2. **Set up the Client API:**

```bash
cd client-api
npm install
```

3. **Set up the Embedding API:**

```bash
cd ../embedding-api
python -m venv .venv
source .venv/bin/activate
pip install -r requirements.txt
```

### Running the Services

1. **Start the Embedding API:**

```bash
cd embedding-api
python server.py
```

The gRPC server will start on `localhost:50051`.

2. **Start the Client API:**

In a new terminal window:

```bash
cd client-api
npm start
```

The REST API will be available at `http://localhost:3000`.

## API Reference

### Create a Snippet

- **Endpoint**: `POST /api/snippets/create`
- **Description**: Creates a new code snippet.
- **Request Body**:

```json
{
"code": "console.log('Hello, World!');",
"language": "javascript",
"description": "A simple hello world program in JavaScript.",
"tags": ["hello-world", "javascript"]
}
```

- **Response**:

- **201 Created**: If the snippet is created successfully.
- **400 Bad Request**: If the request body is invalid.

### Search for a Snippet

- **Endpoint**: `GET /api/snippets`
- **Description**: Searches for code snippets based on a natural language query.
- **Note**: This endpoint is currently under development and is not functional.
- **Query Parameters**:

- `q` (string, required): The natural language search query.

- **Response**:

- **200 OK**: Returns an array of matching snippets.
- **400 Bad Request**: If the `q` query parameter is missing.
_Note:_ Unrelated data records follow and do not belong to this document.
-- ==== Sys2Proof/Machine/Sampler.lean ====
section
/-! DEFINITION. The LoadSampler (43_load_sampler.md): `SAMPLE`, `SMPLOOP`. -/

namespace Sys2Proof.Machine

/-- `busy` of a counter record (43_load_sampler.md R150). -/
def busyOf (c : Counters) : Nat := c.user + c.nice + c.system

/-- `total` of a counter record (43_load_sampler.md R150). -/
def totalOf (c : Counters) : Nat := busyOf c + c.idle

/-- The second read of a sample: the first, grown (43_load_sampler.md R150 (a); log 9). -/
def grownBy (a d : Counters) : Counters := ⟨a.user + d.user, a.nice + d.nice, a.system + d.system, a.idle + d.idle⟩

/-- The percentage of two reads; `none` where no counter moved (43_load_sampler.md R150, R152). -/
def loadPercent (a b : Counters) : Option Nat :=
  if totalOf b - totalOf a = 0 then none else some (100 * (busyOf b - busyOf a) / (totalOf b - totalOf a))

/-- What a sample answers: a percentage, no value, or `MetricSourceUnavailable` where either read failed
(43_load_sampler.md R150, 60_exceptions.md R183). -/
def sampleResult (m : MetricAnswer) : Result :=
  match m.first, m.growth with
  | some a, some d =>
    match loadPercent a (grownBy a d) with
    | some p => .percent p
    | none => .noValue
  | _, _ => .raised .metricSourceUnavailable

/-- The sampler keeps a result: a percentage goes to its own state and to the load cell; anything else writes nothing
(43_load_sampler.md R151, R152, 60_exceptions.md R190). -/
def State.keepSample (x : Result) (s : State) : State :=
  match x with
  | .percent p => { s with smpLast := p, smpHave := true }.writeLoadCell p
  | .nothing | .frame _ | .invalid | .noValue | .raised _ | .sinkOk | .sinkFail => s

/-- `SAMPLE` (43_load_sampler.md R150): it returns its result; `MetricSourceUnavailable` is not fatal and sets no
fault. Issued before the sampler agent has been started it runs all the same, the model's choice (60_exceptions.md R197;
log 41). -/
def execSample (s : State) : StepOutcome :=
  whileRunning s (.next (s.afterMetricAnswer.returning (sampleResult s.metricAnswer)))

/-- `SMPLOOP` (43_load_sampler.md R151). Issued before the sampler agent has been started it runs all the same, the
model's choice (60_exceptions.md R197; log 41). -/
def execSmploop (s : State) : StepOutcome :=
  whileRunning s (.next (s.afterMetricAnswer.keepSample (sampleResult s.metricAnswer)))

end Sys2Proof.Machine
end

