/-- 41_frame_encoder.md R102, 44_scheduler_and_sink.md R166: `SENDFRAME` under `SIMULATE` completes with one simulation
write of the 72 snapshots and the masked triple, and no exception. That it runs outside the render loop is the model's
choice (log 42). -/
def Obligations.SendframeUnderSimulate : Prop :=
  ∀ (s : State) (r g b : Nat), s.Ready → s.simulate = true →
    (s.frameBytes r g b).length = 72 ∧
    exec (.sendframe r g b) s = .next { s with
      frR := trunc8 r
      frG := trunc8 g
      frB := trunc8 b
      ls := s.frameLine r g b
      out := []
      pos := 0
      outStream := s.outStream ++ s.frameBytes r g b
      events := s.events ++ [.simWrite (s.frameBytes r g b) ⟨trunc8 r, trunc8 g, trunc8 b⟩
        (Config.simFormat ⟨trunc8 r, trunc8 g, trunc8 b⟩)] }

/-- 41_frame_encoder.md R102, 44_scheduler_and_sink.md R165: `SENDFRAME` on an initialised device (70_reset_and_hazards.md
R213) that takes it makes one `write` of the whole 72 snapshots, which are appended to `OUTSTREAM`; `OUT` is empty and
`POS` 0 again; the wires are those of the last snapshot; apart from the observed call and the input taken nothing else
changes. That it runs after a `TEARDOWN` (log 35), behind the partial frame of a failed bare `WRITE` (log 37) and outside
the render loop (log 42) is the model's choice. Before `INIT`: `UndescribedUsesStopByName`. -/
def Obligations.SendframeTakenByTheDevice : Prop :=
  ∀ (s : State) (r g b : Nat), s.Ready → s.simulate = false → s.inited = true → s.sinkAnswer = .ok →
    (s.frameBytes r g b).length = 72 ∧
    ∃ t, exec (.sendframe r g b) s = .next t ∧
      t.outStream = s.outStream ++ s.frameBytes r g b ∧ t.events = s.events ++ [.write (s.frameBytes r g b) .ok] ∧
      t.phy = ⟨false, b.testBit 0⟩ ∧
      t = { s.afterSinkAnswer with
        frR := trunc8 r
        frG := trunc8 g
        frB := trunc8 b
        ls := s.frameLine r g b
        out := []
        pos := 0
        outStream := t.outStream
        events := t.events
        phy := t.phy }

/-- 60_exceptions.md R182, R191, R189: a `SENDFRAME` that an initialised device refuses after `n` of the 72 bytes is a fatal
`WriteFailure`: those `n` bytes are on `OUTSTREAM`, `FAULT` records the snapshots, the line state is that of the
encoded frame with CLOCK low, the buffer is empty; and with nothing issued the next step of the machine is `EXIT
EXIT_FAIL`. The wires are left free (log 10). That it runs after a `TEARDOWN` (log 35), behind the partial frame of a failed
bare `WRITE` (log 37) and outside the render loop (log 42) is the model's choice. -/
def Obligations.SendframeRefusedByTheDevice : Prop :=
  ∀ (s : State) (r g b : Nat) (n : Fin 73), s.Ready → s.simulate = false → s.inited = true →
    s.sinkAnswer = .fail n →
    ∃ t, exec (.sendframe r g b) s = .next t ∧
      t.fault = some (.writeFailure (s.frameBytes r g b)) ∧
      t.outStream = s.outStream ++ (s.frameBytes r g b).take n ∧
      t.events = s.events ++ [.write (s.frameBytes r g b) (.fail n),
        .message (.writeFailure (s.frameBytes r g b)) (Config.messageText (.writeFailure (s.frameBytes r g b)))] ∧
      clockOf linePins t.ls = false ∧
      t = { s.afterSinkAnswer with
        frR := trunc8 r
        frG := trunc8 g
        frB := trunc8 b
        ls := s.frameLine r g b
        out := []
        pos := 0
        outStream := t.outStream
        events := t.events
        fault := t.fault
        phy := t.phy
        draws := t.draws } ∧
      (s.issue = [] → step t = exec (.exit .fail) t)

/-- 41_frame_encoder.md R104: `DECFRAME` completes in every state, writes nothing but the value it returns, and that is
the three sums of the DATA bits at the rising edges of CLOCK, if there are exactly 24, else `invalid`. An edge is a
snapshot with CLOCK 1 that is the first or follows one with CLOCK 0. -/
def Obligations.DecframeSumsRisingEdges : Prop :=
  ∀ (s : State) (snapshots : List Byte),
    let edge : Nat → Bool := fun k => clockOf linePins (snapshots.getD k 0) &&
      (k == 0 || !clockOf linePins (snapshots.getD (k - 1) 0))
    let bits := ((List.range snapshots.length).filter edge).map fun k => dataOf linePins (snapshots.getD k 0)
    let byte : Nat → Nat := fun from_ =>
      ((List.range 8).map fun j => (bits.getD (from_ + j) false).toNat * 2 ^ (7 - j)).sum
    exec (.decframe snapshots) s = .next { s with
      ret := if bits.length = 24 then .frame ⟨byte 0, byte 8, byte 16⟩ else .invalid }

/-! AnimationEngine. -/

/-- 42_animation_engine.md R116, 30_encoding.md R65: `UNPACK c` returns the three bytes of `c`, red the most significant,
and changes nothing else. -/
def Obligations.UnpackSplitsTheColor : Prop :=
  ∀ (s : State) (c : BitVec 24), s.Ready →
    exec (.unpack c) s = .next { s with ret := .frame ⟨c.toNat / 65536, c.toNat / 256 % 256, c.toNat % 256⟩ }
## gRPC Service (`embedding.proto`)

The `embedding-api` exposes a gRPC service for generating vector embeddings.

### Service Definition

```proto
service EmbedService {
rpc GenerateEmbedding (EmbedRequest) returns (EmbedResponse);
}
```

### Messages

```proto
message EmbedRequest {
string code = 1;
string language = 2;
string description = 3;
repeated string tags = 4;
}

message EmbedResponse {
repeated float embedding = 1;
}
```

## Project Structure

```
.
├── client-api
│ ├── src
│ │ ├── controller
│ │ ├── middlewares
│ │ ├── models
│ │ ├── routes
│ │ └── ...
│ ├── package.json
│ └── ...
├── embedding-api
│ ├── gRPCMethods
│ │ ├── embedding_pb2.py
│ │ └── embedding_pb2_grpc.py
│ ├── server.py
│ └── ...
├── protos
│ └── embedding.proto
└── README.md
```

## Contributing

Contributions are welcome! Please feel free to submit a pull request or open an issue.

## License

This project is licensed under the MIT License. See the `LICENSE` file for details.